-- ==== Sys2Proof/Tests/Slice0.lean ====
section
/-! SUPPORT. The model's own tests: ill-formed transactions, every encoding written out from the spec, one step of each
operation with the expected result from spec/95_test_vectors.md, and for each statement with hypotheses a state that
meets them. -/

namespace Sys2Proof.Tests

open Sys2Proof Sys2Proof.Machine

/-! ### Small states -/

/-- Frame V4 of 95_test_vectors.md. -/
def v4 : Frame := ⟨0x12, 0x34, 0x56, 0x78, 0x9A, 0xBC⟩

/-- Frame V7 of 95_test_vectors.md: three different low groups. -/
def v7 : Frame := ⟨0xA5, 0x5A, 0xC3, 0x3C, 0x0F, 0x6D⟩

/-- The all-one frame V2 of 95_test_vectors.md. -/
def v2 : Frame := ⟨0xFF, 0xFF, 0xFF, 0xFF, 0xFF, 0xFF⟩

/-- An idle block with these flags, this frame register file and this history. -/
def block (rdy fv te : Bool) (x : Frame) (bus : List Call) : State :=
  { x := x, rdy := rdy, fv := fv, te := te, busy := none, bus := bus, result := none, host := [], writeAnswers := [],
    readAnswers := [], resets := 0 }

/-- The handshake call with its answer, written out from 20_memory.md R55. -/
def handshake (a : Option WriteAnswer) : Call := .write ⟨0x52, [0x40], 0⟩ a

/-- The frame fetch with its answer, written out from 20_memory.md R56. -/
def fetch (a : Option ReadAnswer) : Call := .writeThenRead ⟨0x52, [0x00], 6⟩ a

/-- State (0,0,0,?) of 95_test_vectors.md 2.6, the unspecified frame being any. -/
def fresh : State := block false false false v7 []

/-- State (1,0,0,?) of 95_test_vectors.md 2.6. -/
def ready : State := block true false false v7 [handshake (some .ok)]

/-- State (1,1,0,V4): a frame is held. -/
def held : State := block true true false v4 [fetch (some (.ok v4)), handshake (some .ok)]

/-- An INIT waits. -/
def waitingInit : State := { block false false false v7 [handshake none] with busy := some .init }

/-- A READ waits. -/
def waitingRead : State :=
  { block true true false v4 [fetch none, fetch (some (.ok v4)), handshake (some .ok)] with busy := some .read }

/-- Constants other than the source's (92_eei_decisions.md D15: they are open). -/
def otherConstants : Config := { devAddr := 0x53, handshakeByte := 0x55, requestByte := 0x08 }

/-- The next state, if the outcome is one. -/
def nextOf : Host.Outcome State Fault Refusal → Option State
  | .next s => some s
  | .fault _ => none
  | .refused _ => none

/-- The refusal, if the outcome is one. -/
def refusalOf : Host.Outcome State Fault Refusal → Option Refusal
  | .next _ => none
  | .fault _ => none
  | .refused r => some r

/-- The number an operation hands to the host. -/
def valueOf (o : Host.Outcome State Fault Refusal) : Option Nat := do
  let s ← nextOf o
  let r ← s.result
  r.value

/-- The three flags after an operation, as 95_test_vectors.md 2.6 writes them. -/
def flagsOf (o : Host.Outcome State Fault Refusal) : Option (Bool × Bool × Bool) :=
  (nextOf o).map fun s => (s.rdy, s.fv, s.te)

/-! ### Ill-formed transactions are refused (30_encoding.md R77) -/

theorem test_wf_rejects_other_address : (Transaction.mk 0x53 [0x40] 0).wf config = false := by decide
theorem test_wf_rejects_other_payload : (Transaction.mk 0x52 [0x41] 0).wf config = false := by decide
theorem test_wf_rejects_two_bytes : (Transaction.mk 0x52 [0x40, 0x00] 0).wf config = false := by decide
theorem test_wf_rejects_read_after_handshake : (Transaction.mk 0x52 [0x40] 6).wf config = false := by decide
theorem test_wf_rejects_other_request : (Transaction.mk 0x52 [0x01] 6).wf config = false := by decide
theorem test_wf_rejects_short_read : (Transaction.mk 0x52 [0x00] 5).wf config = false := by decide
theorem test_wf_accepts_the_two :
    (Transaction.mk 0x52 [0x40] 0).wf config = true ∧ (Transaction.mk 0x52 [0x00] 6).wf config = true := by decide

/-! ### Encodings, written out from 30_encoding.md R67 and R69 -/

theorem test_decode_init : decodeEncoding config (.busW1 0b1010010_01000000) = .instr .init := by decide
theorem test_decode_read : decodeEncoding config (.busW1R6 0b1010010_00000000) = .instr .read := by decide
theorem test_decode_joyX : decodeEncoding config (.frame48 0xFF0000000000) = .instr .joyX := by decide
theorem test_decode_joyY : decodeEncoding config (.frame48 0x00FF00000000) = .instr .joyY := by decide
theorem test_decode_accX : decodeEncoding config (.frame48 0x0000FF00000C) = .instr .accX := by decide
theorem test_decode_accY : decodeEncoding config (.frame48 0x000000FF0030) = .instr .accY := by decide
theorem test_decode_accZ : decodeEncoding config (.frame48 0x00000000FFC0) = .instr .accZ := by decide
theorem test_decode_btnZ : decodeEncoding config (.frame48 0x000000000001) = .instr .btnZ := by decide
theorem test_decode_btnC : decodeEncoding config (.frame48 0x000000000002) = .instr .btnC := by decide
theorem test_table_word_init : decodeTableWord 16 0x5240 = some .init := by decide
theorem test_table_word_read : decodeTableWord 16 0x5200 = some .read := by decide
theorem test_frame_word_selects_nothing : decodeTableWord 48 0x8080000000FF = none := by decide
theorem test_decode_rejects_bit_15 : decode config [0x40, 0xD2] = .reject .notADescriptor := by decide
theorem test_decode_rejects_address : decodeDescriptor config 0x5340 = .reject .addressNeverEmitted := by decide
theorem test_decode_rejects_payload : decodeDescriptor config 0x5241 = .reject .payloadNeverEmitted := by decide
theorem test_decode_rejects_format : decodeEncoding config (.busW1 0x5200) = .reject .formatMismatch := by decide
/-- 30_encoding.md R65's example. -/
theorem test_frame_word : Frame.ofWord 0x8080000000FF = ⟨128, 128, 0, 0, 0, 0xFF⟩ := by decide

/-! ### One step of each operation (95_test_vectors.md) -/

/-- T1. -/
theorem test_init_ok : flagsOf (exec .init { fresh with writeAnswers := [.ok] }) = some (true, false, false) := by decide
/-- T2, with the bus trace it adds. -/
theorem test_init_err :
    (nextOf (exec .init { fresh with writeAnswers := [.err] })).map (fun s => (s.rdy, s.te, s.trace)) =
      some (false, true, [⟨0x52, [0x40], 0⟩]) := by decide
/-- T5: the six bytes in received order. -/
theorem test_read_ok :
    (nextOf (exec .read { ready with readAnswers := [.ok v4] })).map (fun s => (s.x, s.fv, s.te, s.trace)) =
      some (v4, true, false, [⟨0x52, [0x40], 0⟩, ⟨0x52, [0x00], 6⟩]) := by decide
/-- T8: the frame is kept. -/
theorem test_read_err :
    (nextOf (exec .read { held with readAnswers := [.err] })).map (fun s => (s.x, s.fv, s.te)) =
      some (v4, true, true) := by decide
/-- V4. -/
theorem test_joyX : valueOf (exec .joyX held) = some 18 := by decide
/-- 95_test_vectors.md 2.2: no sign interpretation. -/
theorem test_joyX_unsigned : valueOf (exec .joyX { held with x := ⟨0xFE, 1, 0xAA, 0x55, 0xAA, 0x55⟩ }) = some 254 := by decide
/-- V4. -/
theorem test_joyY : valueOf (exec .joyY held) = some 52 := by decide
/-- 95_test_vectors.md 2.2: not swapped. -/
theorem test_joyY_not_swapped : valueOf (exec .joyY { held with x := ⟨0x00, 0xFF, 0, 0, 0, 0⟩ }) = some 255 := by decide
/-- V4. -/
theorem test_accX : valueOf (exec .accX held) = some 347 := by decide
/-- S2: 255 << 2 is 1020, not 252. -/
theorem test_accX_wide_shift :
    valueOf (exec .accX { held with x := ⟨0x00, 0xFF, 0xFF, 0xFF, 0xFF, 0x00⟩ }) = some 1020 := by decide
/-- V7: its own low group, 2. -/
theorem test_accY : valueOf (exec .accY { held with x := v7 }) = some 242 := by decide
/-- 95_test_vectors.md 2.3: bit 5 of byte 5 is bit 1 of the result. -/
theorem test_accY_low_group : valueOf (exec .accY { held with x := ⟨0, 0, 0, 0, 0, 0x20⟩ }) = some 2 := by decide
/-- V4. -/
theorem test_accZ : valueOf (exec .accZ held) = some 618 := by decide
/-- V2: the maximum. -/
theorem test_accZ_maximum : valueOf (exec .accZ { held with x := v2 }) = some 1023 := by decide
/-- S1 as corrected by 90_conflicts.md C4: released. -/
theorem test_btnZ_released :
    valueOf (exec .btnZ { held with x := ⟨0x80, 0x80, 0x00, 0x00, 0x00, 0xFF⟩ }) = some 0 := by decide
/-- V6: pressed while C is released. -/
theorem test_btnZ_pressed :
    valueOf (exec .btnZ { held with x := ⟨0x12, 0x34, 0x56, 0x78, 0x9A, 0xBE⟩ }) = some 1 := by decide
/-- 95_test_vectors.md 2.4: compared with 0, not with 1. -/
theorem test_btnC_released : valueOf (exec .btnC { held with x := ⟨0, 0, 0, 0, 0, 0x02⟩ }) = some 0 := by decide
/-- V5: pressed while Z is released. -/
theorem test_btnC_pressed :
    valueOf (exec .btnC { held with x := ⟨0x12, 0x34, 0x56, 0x78, 0x9A, 0xBD⟩ }) = some 1 := by decide
/-- T11, T12, T13. -/
theorem test_refusals :
    refusalOf (exec .init ready) = some .initWhenReady ∧ refusalOf (exec .read fresh) = some .readBeforeInit ∧
    refusalOf (exec .btnZ ready) = some .noFrame := by decide
/-- T16: the transaction is on the bus, unanswered, and the block is stuck. -/
theorem test_read_unanswered :
    (nextOf (exec .read held)).map (fun s => (s.busy, s.x, s.trace.length)) = some (some .read, v4, 3) := by decide
/-- The first operation after reset, placed by its table word, is run: INIT goes out and waits for its answer. -/
theorem test_first_step_after_reset :
    (nextOf (step (State.reset.withFetchWord 16 0x5240))).map (fun s => (s.busy, s.trace)) =
      some (some .init, [⟨0x52, [0x40], 0⟩]) := by decide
• • • •
Output the material above exactly, but only from the line that carries "the maximum. -/" through the line that carries "not with 1. -/".

/-- V2: the maximum. -/
theorem test_accZ_maximum : valueOf (exec .accZ { held with x := v2 }) = some 1023 := by decide
/-- S1 as corrected by 90_conflicts.md C4: released. -/
theorem test_btnZ_released :
    valueOf (exec .btnZ { held with x := ⟨0x80, 0x80, 0x00, 0x00, 0x00, 0xFF⟩ }) = some 0 := by decide
/-- V6: pressed while C is released. -/
theorem test_btnZ_pressed :
    valueOf (exec .btnZ { held with x := ⟨0x12, 0x34, 0x56, 0x78, 0x9A, 0xBE⟩ }) = some 1 := by decide
/-- 95_test_vectors.md 2.4: compared with 0, not with 1. -/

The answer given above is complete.